[Stored data]
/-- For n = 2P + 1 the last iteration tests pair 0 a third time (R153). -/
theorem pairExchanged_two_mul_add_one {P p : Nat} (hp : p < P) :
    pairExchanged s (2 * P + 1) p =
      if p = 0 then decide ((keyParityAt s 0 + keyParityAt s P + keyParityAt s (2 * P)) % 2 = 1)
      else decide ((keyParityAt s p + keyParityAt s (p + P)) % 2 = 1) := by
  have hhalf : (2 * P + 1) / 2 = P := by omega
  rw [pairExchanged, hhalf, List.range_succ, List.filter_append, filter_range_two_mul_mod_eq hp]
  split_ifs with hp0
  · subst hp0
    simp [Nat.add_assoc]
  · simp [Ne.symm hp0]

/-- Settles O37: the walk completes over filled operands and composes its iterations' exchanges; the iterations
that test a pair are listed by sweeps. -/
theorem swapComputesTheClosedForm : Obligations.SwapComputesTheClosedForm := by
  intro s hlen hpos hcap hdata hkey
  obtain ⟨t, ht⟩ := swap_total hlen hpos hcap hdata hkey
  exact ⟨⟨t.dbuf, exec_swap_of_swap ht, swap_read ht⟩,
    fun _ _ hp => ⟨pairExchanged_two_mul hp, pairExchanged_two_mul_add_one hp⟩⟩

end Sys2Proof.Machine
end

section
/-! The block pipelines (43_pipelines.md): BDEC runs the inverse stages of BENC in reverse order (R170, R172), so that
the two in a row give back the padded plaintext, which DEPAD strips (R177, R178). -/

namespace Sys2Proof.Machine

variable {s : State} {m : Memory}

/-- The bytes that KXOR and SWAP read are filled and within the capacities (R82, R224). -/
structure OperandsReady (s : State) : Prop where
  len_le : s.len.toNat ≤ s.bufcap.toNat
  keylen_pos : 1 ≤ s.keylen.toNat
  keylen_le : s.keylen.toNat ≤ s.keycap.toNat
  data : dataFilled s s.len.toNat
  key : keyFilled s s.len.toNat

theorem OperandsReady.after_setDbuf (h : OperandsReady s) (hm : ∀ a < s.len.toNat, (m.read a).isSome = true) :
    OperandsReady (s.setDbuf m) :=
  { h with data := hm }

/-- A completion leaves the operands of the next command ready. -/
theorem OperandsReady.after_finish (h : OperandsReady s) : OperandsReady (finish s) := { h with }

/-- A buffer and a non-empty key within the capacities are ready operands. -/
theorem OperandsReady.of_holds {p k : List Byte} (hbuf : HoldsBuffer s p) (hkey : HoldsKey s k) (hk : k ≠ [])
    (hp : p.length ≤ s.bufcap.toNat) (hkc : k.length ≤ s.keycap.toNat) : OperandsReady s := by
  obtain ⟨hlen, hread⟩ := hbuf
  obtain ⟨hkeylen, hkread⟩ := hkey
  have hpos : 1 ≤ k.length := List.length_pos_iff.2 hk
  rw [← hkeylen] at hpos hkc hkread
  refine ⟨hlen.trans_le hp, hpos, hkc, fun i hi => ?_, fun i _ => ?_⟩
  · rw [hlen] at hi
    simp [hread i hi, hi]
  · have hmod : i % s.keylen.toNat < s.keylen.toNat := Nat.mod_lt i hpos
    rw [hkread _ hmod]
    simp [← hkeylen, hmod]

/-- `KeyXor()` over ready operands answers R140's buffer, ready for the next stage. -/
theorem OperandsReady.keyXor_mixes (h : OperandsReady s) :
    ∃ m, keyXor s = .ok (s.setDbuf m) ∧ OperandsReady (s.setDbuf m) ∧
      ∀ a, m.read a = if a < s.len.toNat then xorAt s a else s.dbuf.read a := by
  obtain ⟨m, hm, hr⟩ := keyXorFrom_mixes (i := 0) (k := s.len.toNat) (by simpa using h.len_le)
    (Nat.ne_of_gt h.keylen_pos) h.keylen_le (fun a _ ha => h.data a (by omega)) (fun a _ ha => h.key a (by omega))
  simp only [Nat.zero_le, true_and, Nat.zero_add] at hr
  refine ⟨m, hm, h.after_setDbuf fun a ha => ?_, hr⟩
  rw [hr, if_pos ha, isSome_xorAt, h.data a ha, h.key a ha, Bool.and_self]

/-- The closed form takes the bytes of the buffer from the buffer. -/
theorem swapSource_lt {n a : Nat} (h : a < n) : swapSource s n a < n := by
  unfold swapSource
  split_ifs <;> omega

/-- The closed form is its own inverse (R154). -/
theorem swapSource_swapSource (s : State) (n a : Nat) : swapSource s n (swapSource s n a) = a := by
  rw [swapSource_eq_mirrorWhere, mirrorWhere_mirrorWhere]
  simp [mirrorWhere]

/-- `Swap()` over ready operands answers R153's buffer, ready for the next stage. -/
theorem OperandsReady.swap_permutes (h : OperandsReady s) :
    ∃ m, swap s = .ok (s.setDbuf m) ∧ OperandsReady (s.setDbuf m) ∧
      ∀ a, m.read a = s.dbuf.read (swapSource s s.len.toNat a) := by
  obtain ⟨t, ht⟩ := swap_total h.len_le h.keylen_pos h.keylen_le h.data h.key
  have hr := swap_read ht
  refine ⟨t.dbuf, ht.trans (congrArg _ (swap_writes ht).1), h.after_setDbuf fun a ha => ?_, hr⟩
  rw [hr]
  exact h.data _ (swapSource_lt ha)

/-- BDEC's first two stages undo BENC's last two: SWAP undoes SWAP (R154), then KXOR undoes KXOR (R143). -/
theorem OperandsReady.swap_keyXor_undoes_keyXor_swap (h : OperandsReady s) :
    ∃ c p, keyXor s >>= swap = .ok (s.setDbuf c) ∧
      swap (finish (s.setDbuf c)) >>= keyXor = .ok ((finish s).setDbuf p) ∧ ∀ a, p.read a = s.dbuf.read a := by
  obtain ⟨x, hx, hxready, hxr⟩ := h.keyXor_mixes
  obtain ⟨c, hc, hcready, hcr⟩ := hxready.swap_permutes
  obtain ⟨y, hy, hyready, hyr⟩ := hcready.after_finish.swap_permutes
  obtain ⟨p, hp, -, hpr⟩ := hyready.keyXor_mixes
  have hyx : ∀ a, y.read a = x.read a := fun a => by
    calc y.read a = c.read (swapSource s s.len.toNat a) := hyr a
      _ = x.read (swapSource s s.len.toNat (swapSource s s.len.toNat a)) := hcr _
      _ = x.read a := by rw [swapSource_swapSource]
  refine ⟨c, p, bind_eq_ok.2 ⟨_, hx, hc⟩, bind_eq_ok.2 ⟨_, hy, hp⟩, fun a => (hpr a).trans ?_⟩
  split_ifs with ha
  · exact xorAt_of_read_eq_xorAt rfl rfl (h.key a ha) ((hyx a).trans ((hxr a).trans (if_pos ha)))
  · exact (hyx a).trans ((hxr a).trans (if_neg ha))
---
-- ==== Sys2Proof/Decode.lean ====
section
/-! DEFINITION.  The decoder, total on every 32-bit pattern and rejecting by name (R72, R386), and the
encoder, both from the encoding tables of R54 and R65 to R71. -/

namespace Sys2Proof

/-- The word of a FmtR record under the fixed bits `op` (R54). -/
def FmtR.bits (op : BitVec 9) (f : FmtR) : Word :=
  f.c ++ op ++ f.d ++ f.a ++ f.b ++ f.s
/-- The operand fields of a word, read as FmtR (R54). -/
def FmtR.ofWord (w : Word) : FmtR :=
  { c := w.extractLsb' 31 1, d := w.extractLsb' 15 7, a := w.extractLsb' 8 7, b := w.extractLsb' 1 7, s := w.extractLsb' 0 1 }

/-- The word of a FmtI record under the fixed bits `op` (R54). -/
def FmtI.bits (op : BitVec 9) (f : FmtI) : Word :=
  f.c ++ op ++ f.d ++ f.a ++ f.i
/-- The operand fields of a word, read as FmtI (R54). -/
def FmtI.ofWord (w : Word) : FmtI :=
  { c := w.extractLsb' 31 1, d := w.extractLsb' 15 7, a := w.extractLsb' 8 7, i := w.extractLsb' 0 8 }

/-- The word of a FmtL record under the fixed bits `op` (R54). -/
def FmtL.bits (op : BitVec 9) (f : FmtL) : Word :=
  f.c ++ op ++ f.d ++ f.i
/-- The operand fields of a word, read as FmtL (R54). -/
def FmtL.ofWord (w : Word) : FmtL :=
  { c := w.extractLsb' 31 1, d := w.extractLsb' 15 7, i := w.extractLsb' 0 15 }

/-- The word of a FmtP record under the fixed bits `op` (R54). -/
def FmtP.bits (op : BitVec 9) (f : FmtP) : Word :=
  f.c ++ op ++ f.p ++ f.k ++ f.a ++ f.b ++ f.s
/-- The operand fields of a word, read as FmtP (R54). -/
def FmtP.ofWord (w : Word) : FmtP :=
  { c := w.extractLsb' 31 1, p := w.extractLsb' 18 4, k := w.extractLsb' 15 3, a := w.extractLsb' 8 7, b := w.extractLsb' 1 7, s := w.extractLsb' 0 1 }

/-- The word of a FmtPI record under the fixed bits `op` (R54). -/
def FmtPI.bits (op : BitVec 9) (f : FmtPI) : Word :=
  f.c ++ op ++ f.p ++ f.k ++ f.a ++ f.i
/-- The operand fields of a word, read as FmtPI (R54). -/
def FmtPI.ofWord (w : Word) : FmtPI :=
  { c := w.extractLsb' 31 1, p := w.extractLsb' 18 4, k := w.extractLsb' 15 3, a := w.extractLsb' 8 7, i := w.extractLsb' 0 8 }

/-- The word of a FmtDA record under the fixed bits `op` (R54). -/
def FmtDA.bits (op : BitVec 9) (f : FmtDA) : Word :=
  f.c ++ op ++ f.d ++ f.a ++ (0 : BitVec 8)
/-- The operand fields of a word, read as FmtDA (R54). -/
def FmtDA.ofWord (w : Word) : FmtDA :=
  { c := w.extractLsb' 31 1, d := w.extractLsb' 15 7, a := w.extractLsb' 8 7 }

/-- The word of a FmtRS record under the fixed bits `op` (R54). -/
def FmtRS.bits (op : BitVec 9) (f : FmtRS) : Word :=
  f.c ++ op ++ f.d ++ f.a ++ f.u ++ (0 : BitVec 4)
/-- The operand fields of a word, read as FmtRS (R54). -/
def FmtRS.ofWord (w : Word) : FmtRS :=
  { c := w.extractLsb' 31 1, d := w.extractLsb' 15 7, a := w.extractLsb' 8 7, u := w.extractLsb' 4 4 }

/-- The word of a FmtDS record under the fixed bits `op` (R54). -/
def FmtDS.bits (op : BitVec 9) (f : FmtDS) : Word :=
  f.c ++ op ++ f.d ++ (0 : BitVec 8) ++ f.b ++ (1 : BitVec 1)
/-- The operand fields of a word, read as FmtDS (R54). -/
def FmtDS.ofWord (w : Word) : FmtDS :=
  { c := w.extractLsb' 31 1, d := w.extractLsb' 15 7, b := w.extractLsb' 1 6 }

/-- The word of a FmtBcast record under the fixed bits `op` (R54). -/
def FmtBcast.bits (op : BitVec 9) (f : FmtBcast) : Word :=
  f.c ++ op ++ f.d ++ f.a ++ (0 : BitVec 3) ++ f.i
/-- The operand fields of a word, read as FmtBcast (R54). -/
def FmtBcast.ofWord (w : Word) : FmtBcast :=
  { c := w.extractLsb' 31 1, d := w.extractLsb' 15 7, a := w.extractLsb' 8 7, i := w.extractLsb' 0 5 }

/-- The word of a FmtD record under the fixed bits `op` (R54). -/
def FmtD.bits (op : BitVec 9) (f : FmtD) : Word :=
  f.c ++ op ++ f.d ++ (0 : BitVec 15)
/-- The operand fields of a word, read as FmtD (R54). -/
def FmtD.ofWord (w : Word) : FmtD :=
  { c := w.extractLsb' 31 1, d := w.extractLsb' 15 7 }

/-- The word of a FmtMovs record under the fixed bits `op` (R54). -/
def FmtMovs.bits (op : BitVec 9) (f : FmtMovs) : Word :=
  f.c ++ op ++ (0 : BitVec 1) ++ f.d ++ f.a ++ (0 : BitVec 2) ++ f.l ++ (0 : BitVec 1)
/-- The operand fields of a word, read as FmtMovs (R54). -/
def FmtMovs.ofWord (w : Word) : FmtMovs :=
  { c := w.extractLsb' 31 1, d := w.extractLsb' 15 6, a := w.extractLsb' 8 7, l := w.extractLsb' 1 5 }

- [Task description]:
For the lines above, output exactly those from the line containing "refine ⟨t.dbuf, ht.trans" through the line containing "obtain ⟨c, hc, hcready, hcr⟩", and skip the others.

- [Your response]:
  refine ⟨t.dbuf, ht.trans (congrArg _ (swap_writes ht).1), h.after_setDbuf fun a ha => ?_, hr⟩
  rw [hr]
  exact h.data _ (swapSource_lt ha)

/-- BDEC's first two stages undo BENC's last two: SWAP undoes SWAP (R154), then KXOR undoes KXOR (R143). -/
theorem OperandsReady.swap_keyXor_undoes_keyXor_swap (h : OperandsReady s) :
    ∃ c p, keyXor s >>= swap = .ok (s.setDbuf c) ∧
      swap (finish (s.setDbuf c)) >>= keyXor = .ok ((finish s).setDbuf p) ∧ ∀ a, p.read a = s.dbuf.read a := by
  obtain ⟨x, hx, hxready, hxr⟩ := h.keyXor_mixes
  obtain ⟨c, hc, hcready, hcr⟩ := hxready.swap_permutes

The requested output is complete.